*Description of the task:*
Determine how many lines below contain the word "begins", then write that number by itself.

*Given information:*
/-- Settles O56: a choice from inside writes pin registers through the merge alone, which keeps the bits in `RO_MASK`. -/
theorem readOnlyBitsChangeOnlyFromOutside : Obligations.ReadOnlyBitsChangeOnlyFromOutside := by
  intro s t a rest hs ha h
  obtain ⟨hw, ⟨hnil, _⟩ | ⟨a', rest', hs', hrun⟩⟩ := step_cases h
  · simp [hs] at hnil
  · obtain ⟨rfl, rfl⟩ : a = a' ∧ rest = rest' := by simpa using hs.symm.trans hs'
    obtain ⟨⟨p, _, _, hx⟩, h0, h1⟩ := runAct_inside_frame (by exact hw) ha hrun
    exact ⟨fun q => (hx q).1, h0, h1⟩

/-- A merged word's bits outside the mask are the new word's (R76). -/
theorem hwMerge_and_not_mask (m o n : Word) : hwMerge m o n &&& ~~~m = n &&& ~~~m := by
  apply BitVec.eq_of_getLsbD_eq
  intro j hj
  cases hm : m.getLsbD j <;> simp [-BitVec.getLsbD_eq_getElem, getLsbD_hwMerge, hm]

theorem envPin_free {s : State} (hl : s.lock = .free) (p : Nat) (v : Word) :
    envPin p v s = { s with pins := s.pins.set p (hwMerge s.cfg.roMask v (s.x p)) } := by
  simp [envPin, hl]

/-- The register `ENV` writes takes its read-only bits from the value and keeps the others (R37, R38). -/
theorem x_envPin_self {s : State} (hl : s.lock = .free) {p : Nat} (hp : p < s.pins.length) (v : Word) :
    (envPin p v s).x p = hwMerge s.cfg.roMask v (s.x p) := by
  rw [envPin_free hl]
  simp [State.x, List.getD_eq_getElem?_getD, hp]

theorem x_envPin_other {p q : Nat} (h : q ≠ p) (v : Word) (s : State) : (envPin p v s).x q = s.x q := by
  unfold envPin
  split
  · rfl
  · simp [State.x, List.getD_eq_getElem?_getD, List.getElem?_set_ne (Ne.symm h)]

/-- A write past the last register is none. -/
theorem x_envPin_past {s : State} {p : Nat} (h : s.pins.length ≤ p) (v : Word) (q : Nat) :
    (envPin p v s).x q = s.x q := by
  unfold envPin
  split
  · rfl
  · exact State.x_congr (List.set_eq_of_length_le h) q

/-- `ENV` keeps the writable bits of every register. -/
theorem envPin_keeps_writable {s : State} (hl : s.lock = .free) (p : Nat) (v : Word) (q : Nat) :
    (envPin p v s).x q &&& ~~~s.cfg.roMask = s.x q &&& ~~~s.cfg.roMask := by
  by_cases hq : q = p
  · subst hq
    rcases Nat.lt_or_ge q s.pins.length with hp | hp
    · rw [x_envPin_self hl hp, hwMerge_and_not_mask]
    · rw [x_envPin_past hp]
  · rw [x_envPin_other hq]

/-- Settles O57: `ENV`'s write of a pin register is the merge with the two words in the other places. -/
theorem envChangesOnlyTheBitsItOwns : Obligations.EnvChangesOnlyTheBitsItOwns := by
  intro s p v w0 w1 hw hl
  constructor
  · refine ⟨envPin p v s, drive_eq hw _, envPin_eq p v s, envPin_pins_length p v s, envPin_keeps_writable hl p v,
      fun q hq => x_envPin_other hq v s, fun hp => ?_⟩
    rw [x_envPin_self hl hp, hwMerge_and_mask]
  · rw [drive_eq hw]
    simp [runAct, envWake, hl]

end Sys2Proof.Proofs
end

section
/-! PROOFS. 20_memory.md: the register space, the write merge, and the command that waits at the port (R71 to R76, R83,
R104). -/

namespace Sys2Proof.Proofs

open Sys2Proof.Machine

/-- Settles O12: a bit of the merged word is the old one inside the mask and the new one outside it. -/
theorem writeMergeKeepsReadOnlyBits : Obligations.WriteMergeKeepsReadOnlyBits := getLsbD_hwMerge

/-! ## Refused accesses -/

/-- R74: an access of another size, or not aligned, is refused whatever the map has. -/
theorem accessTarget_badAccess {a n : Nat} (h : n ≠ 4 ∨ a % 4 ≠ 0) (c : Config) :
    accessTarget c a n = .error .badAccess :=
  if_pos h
--
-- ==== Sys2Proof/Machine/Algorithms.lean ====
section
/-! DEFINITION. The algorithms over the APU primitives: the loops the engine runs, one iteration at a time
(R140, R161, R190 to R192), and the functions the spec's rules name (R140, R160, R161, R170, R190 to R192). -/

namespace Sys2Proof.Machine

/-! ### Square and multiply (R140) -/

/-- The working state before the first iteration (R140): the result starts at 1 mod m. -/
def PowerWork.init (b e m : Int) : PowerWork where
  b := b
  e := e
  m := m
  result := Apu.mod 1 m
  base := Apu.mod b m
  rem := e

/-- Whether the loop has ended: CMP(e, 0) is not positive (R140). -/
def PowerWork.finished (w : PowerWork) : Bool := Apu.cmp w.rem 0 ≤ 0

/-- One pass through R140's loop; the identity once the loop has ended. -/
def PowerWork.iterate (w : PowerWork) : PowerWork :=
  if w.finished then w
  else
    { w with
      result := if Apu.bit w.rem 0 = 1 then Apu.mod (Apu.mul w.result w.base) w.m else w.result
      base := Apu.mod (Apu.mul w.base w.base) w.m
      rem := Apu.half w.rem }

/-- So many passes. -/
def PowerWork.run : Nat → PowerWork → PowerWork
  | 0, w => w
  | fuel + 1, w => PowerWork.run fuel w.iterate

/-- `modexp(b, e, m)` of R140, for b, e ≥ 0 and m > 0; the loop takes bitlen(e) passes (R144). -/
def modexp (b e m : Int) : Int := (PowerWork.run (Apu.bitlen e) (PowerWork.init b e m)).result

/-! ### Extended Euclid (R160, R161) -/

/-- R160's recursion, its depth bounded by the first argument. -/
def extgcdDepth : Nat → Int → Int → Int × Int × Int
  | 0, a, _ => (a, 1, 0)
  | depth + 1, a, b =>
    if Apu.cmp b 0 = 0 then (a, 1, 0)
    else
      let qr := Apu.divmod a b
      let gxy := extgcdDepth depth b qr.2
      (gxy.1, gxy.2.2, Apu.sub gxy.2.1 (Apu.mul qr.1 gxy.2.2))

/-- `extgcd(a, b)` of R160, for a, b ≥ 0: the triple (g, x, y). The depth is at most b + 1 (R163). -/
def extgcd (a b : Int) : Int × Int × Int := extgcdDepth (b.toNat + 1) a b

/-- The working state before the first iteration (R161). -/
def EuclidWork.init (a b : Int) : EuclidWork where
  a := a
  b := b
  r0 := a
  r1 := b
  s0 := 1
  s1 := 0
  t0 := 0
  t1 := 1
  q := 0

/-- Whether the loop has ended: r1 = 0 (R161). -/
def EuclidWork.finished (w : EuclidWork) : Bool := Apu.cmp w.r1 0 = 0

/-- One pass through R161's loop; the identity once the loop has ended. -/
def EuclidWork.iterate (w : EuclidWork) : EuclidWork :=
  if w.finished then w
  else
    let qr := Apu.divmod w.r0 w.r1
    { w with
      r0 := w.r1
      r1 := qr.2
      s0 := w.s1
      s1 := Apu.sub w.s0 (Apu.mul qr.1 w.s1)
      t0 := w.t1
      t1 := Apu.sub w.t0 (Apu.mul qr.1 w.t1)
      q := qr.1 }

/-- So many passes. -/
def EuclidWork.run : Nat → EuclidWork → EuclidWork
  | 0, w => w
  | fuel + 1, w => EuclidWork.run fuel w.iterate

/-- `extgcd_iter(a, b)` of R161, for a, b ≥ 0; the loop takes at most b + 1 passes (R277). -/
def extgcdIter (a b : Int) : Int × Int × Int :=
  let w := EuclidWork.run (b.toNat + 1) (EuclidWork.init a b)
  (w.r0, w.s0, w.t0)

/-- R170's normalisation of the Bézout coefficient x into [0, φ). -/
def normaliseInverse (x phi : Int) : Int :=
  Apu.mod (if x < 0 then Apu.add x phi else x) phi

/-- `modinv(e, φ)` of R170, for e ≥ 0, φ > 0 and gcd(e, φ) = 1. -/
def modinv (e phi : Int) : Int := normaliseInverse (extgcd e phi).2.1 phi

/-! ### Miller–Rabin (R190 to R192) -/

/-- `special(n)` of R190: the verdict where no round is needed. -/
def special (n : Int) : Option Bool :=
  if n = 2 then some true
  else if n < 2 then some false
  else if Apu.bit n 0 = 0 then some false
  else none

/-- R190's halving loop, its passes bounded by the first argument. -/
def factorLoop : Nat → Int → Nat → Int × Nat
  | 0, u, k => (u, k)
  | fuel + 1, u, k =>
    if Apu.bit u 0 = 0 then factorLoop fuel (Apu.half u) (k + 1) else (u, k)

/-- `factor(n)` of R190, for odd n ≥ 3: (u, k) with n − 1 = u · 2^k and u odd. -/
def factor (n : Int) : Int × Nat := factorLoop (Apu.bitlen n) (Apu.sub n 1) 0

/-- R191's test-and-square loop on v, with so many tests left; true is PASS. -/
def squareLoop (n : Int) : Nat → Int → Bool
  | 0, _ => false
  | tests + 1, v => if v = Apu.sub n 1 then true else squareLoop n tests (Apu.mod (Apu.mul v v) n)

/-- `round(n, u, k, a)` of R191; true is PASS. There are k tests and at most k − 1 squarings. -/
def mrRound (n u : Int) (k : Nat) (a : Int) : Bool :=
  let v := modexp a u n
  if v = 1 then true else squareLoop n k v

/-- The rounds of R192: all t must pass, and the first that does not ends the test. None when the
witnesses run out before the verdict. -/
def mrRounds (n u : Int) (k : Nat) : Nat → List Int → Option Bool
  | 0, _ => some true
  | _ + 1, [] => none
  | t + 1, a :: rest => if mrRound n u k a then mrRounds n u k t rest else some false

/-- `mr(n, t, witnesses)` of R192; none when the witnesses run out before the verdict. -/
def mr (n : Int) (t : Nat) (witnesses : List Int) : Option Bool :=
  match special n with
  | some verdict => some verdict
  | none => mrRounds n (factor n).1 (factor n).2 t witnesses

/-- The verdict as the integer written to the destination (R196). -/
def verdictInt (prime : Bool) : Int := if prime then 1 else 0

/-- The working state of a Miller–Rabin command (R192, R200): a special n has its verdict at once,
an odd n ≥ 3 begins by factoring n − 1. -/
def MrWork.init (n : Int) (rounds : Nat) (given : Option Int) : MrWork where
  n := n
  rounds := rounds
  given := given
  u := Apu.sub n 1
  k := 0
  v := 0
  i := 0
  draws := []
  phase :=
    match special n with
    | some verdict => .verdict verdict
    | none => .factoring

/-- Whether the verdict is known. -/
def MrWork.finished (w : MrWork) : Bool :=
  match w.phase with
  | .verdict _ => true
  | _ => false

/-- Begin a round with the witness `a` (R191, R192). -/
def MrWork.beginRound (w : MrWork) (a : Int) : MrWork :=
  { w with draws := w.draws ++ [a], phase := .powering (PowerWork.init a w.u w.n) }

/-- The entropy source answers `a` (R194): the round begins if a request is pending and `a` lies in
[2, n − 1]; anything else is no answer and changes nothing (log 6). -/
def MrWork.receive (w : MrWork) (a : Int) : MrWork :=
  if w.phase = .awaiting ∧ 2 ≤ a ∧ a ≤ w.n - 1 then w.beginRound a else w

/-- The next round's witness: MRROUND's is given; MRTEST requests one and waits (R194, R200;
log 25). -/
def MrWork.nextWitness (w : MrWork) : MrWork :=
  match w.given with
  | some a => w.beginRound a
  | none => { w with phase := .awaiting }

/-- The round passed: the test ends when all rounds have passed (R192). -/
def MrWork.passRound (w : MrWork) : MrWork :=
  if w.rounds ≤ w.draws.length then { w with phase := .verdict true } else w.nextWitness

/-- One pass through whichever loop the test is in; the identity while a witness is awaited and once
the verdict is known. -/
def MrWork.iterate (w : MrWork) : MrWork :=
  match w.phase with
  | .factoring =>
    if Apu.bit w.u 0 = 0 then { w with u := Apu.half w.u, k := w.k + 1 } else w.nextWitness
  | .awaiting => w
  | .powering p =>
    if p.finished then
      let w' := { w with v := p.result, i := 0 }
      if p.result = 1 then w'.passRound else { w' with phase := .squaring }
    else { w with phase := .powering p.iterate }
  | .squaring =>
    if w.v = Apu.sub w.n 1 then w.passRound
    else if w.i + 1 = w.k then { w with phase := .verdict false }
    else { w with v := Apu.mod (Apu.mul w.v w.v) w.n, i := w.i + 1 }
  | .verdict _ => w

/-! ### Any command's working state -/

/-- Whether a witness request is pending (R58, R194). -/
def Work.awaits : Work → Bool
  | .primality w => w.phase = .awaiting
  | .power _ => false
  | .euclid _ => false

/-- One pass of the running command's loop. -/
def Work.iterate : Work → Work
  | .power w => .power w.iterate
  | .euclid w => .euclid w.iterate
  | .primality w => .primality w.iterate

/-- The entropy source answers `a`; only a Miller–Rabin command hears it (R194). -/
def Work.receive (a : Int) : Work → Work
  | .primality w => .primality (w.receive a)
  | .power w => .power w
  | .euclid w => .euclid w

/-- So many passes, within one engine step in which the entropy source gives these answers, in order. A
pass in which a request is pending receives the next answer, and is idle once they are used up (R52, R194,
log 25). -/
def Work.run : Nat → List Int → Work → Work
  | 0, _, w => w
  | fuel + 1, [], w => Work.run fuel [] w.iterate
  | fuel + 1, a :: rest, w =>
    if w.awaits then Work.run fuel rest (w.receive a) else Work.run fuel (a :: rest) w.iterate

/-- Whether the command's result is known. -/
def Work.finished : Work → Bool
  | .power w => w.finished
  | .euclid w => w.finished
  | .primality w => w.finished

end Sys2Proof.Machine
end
* * *
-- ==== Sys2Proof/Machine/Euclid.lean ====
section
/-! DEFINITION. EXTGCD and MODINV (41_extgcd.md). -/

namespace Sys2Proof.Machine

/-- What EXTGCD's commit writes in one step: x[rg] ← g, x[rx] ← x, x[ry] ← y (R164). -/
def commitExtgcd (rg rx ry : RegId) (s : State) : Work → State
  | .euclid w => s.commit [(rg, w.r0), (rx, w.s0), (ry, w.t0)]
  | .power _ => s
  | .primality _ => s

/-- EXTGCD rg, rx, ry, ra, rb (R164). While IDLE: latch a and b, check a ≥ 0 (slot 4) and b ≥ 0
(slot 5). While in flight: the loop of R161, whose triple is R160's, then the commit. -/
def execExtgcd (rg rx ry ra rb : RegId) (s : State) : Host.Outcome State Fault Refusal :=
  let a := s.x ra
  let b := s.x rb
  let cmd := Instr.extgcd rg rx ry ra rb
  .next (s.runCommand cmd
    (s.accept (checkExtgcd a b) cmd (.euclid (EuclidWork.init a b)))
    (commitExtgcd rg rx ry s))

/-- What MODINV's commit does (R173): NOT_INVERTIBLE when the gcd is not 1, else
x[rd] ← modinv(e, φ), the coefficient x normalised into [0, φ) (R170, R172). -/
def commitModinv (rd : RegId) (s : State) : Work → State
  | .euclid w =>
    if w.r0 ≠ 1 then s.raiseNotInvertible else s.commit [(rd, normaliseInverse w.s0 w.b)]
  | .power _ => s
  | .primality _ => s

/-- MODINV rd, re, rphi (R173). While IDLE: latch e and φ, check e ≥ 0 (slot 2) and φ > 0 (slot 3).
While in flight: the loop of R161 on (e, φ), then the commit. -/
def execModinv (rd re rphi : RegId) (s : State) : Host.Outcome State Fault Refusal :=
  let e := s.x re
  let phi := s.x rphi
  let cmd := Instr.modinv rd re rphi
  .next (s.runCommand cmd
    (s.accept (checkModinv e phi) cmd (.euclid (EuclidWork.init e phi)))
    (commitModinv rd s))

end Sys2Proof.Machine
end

*Reply to the exercise:*
2